● Instructions to follow:
Return each line exactly as written. Begin with the first line of the entries and end with the line that has "line : Option LineAddr".

(Records from a data collection)
★ ★ ★
/-- The U-link port: its receiver (lock, frame in progress, frames waiting), the egress queue in placement order, the
words last put on the transmit lanes, and the bad-frame counter (R105, R120, R121, R195). -/
structure ULink where
  lock : Bool
  framing : Bool
  rx : List Frame
  egress : List EgressFrame
  lanes : List Word
  badFrames : BitVec 16
  deriving DecidableEq, Repr

/-! ## Faults and notices (chapter 9) -/

/-- The reason an ERROR carries (R32). -/
inductive HomeReason where
  | poisoned
  | outOfRange
  | protocol
  deriving DecidableEq, Repr

/-- The ten kinds of fault entry (R179). -/
inductive FaultKind where
  | noWindow
  | deniedWindow
  | protectViolation
  | fetchFailed
  | linkDownFail
  | replyMismatch
  | homeError
  | unknownTag
  | writebackStalled
  | dataDiscarded
  deriving DecidableEq, Repr

/-- A fault entry (section 9.1). -/
structure FaultEntry where
  kind : FaultKind
  stream : Option (Fin 16)
  requestTag : Option (Fin 64)
  line : Option LineAddr
  dTag : Option (Fin 32)
  reason : Option HomeReason
  attempts : Option Nat
  deriving DecidableEq, Repr

/-- The fault record: its entries, oldest first, and the overflow count (section 9.1). -/
structure FaultRecord where
  entries : List FaultEntry
  overflow : BitVec 8
  deriving DecidableEq, Repr

/-- A source's notice mark (section 9.2). -/
inductive NoticeMark where
  | none
  | pending
  | sent
  deriving DecidableEq, Repr

/-- A notice source (section 9.2). -/
structure NoticeSource where
  status : Bool
  enable : Bool
  target : Fin 16
  mark : NoticeMark
  sequence : BitVec 8
  deriving DecidableEq, Repr

/-! ## The whole state -/

/-- The state of the AL612. `resetN` is the level of the RESET_N pin. A tracker entry not in use and a FREE slot are
`none` (R50, R68); the engine's `none` is IDLE. `pending` is the queue of commands that wait, the model's own. -/
structure State where
  resetN : Bool
  ulink : ULink
  streams : Vector StreamRecord 16
  arbiter : Fin 16
  windows : WindowTable
  lineStoreOn : Bool
  store : Vector CacheSet 128
  entries : Vector (Option TrackerEntry) 12
  slots : Vector (Option EvictionSlot) 4
  engine : Option Progress
  dlink : DLink
  faults : FaultRecord
  notices : Vector NoticeSource 6
  pending : List Instr
  deriving DecidableEq, Repr

/-- The faults of a step: none. The manual gives every command an effect, and a command whose step cannot be taken leaves
the state as it is (log entry 1), so no meaning ends in a fault. Safe: nothing stops that the part would go on with. -/
inductive Fault where
  deriving DecidableEq, Repr

/-- The refusals of a step. -/
inductive Refusal where
  /-- Raised by an arm of `exec` whose command has no meaning yet; no arm raises it. Safe: the step stops. -/
  | notModelled (mnemonic : String)
  deriving DecidableEq, Repr

/-! ## Reset values -/

/-- A line record after either reset (R22). -/
def LineRecord.reset : LineRecord where
  tag := 0
  state := .invalid
  marks := 0
  data := Vector.replicate 8 0
  holder := .none

/-- The line store after either reset (R22). -/
def resetStore : Vector CacheSet 128 :=
  Vector.replicate 128 { ways := Vector.replicate 4 LineRecord.reset, victim := 0 }

/-- A staging record after either reset, and after a STAGING-RELOAD past the active records (R98, R99). -/
def WindowRecord.reset : WindowRecord where
  inUse := false
  start := 0
  last := 0
  kind := .far
  ceiling := .writeBack
  isProtected := false

/-- The window table after either reset (R99). -/
def WindowTable.reset : WindowTable where
  staging := Vector.replicate 24 WindowRecord.reset
  active := []
  epoch := 0

/-- Stream record `st` after a power-on reset (R124): stream 0 OPEN with MANAGE, the others CLOSED without. -/
def StreamRecord.reset (st : Fin 16) : StreamRecord where
  isOpen := st == 0
  policy := .bypass
  depth := 4
  manage := st == 0
  outstanding := []
  blocked := .clear
  queue := []

/-- The U-link port after a power-on reset (R124, R194, R195). -/
def ULink.reset : ULink where
  lock := false
  framing := false
  rx := []
  egress := []
  lanes := []
  badFrames := 0

/-- The D-link controller after a power-on reset (R166). -/
def DLink.reset : DLink where
  state := .down
  signal := false
  trainingTimer := none
  homeId := 0
  timeout := 16
  retryLimit := 2
  tags := Vector.replicate 32 .free
  badFrames := 0
  staleReplies := 0
  unknownTags := 0
  timeouts := 0
  rx := []
  framing := false
  tx := []
  lanes := []

/-- The fault record after either reset (R183). -/
def FaultRecord.reset : FaultRecord where
  entries := []
  overflow := 0

/-- A notice source after either reset (R189). -/
def NoticeSource.reset : NoticeSource where
  status := false
  enable := false
  target := 0
  mark := .none
  sequence := 0

/-- The machine right after a power-on reset with RESET_N high again and neither receiver locked yet (R194, R195): every
block at the value its chapter gives, no command waiting. -/
def State.reset : State where
  resetN := true
  ulink := ULink.reset
  streams := Vector.ofFn StreamRecord.reset
  arbiter := 0
  windows := WindowTable.reset
  lineStoreOn := true
  store := resetStore
  entries := Vector.replicate 12 none
  slots := Vector.replicate 4 none
  engine := none
  dlink := DLink.reset
  faults := FaultRecord.reset
  notices := Vector.replicate 6 NoticeSource.reset
  pending := []

end Sys2Proof.Machine
end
★ ★ ★
● Response below:
/-- The U-link port: its receiver (lock, frame in progress, frames waiting), the egress queue in placement order, the
words last put on the transmit lanes, and the bad-frame counter (R105, R120, R121, R195). -/
structure ULink where
  lock : Bool
  framing : Bool
  rx : List Frame
  egress : List EgressFrame
  lanes : List Word
  badFrames : BitVec 16
  deriving DecidableEq, Repr

/-! ## Faults and notices (chapter 9) -/

/-- The reason an ERROR carries (R32). -/
inductive HomeReason where
  | poisoned
  | outOfRange
  | protocol
  deriving DecidableEq, Repr

/-- The ten kinds of fault entry (R179). -/
inductive FaultKind where
  | noWindow
  | deniedWindow
  | protectViolation
  | fetchFailed
  | linkDownFail
  | replyMismatch
  | homeError
  | unknownTag
  | writebackStalled
  | dataDiscarded
  deriving DecidableEq, Repr

/-- A fault entry (section 9.1). -/
structure FaultEntry where
  kind : FaultKind
  stream : Option (Fin 16)
  requestTag : Option (Fin 64)
  line : Option LineAddr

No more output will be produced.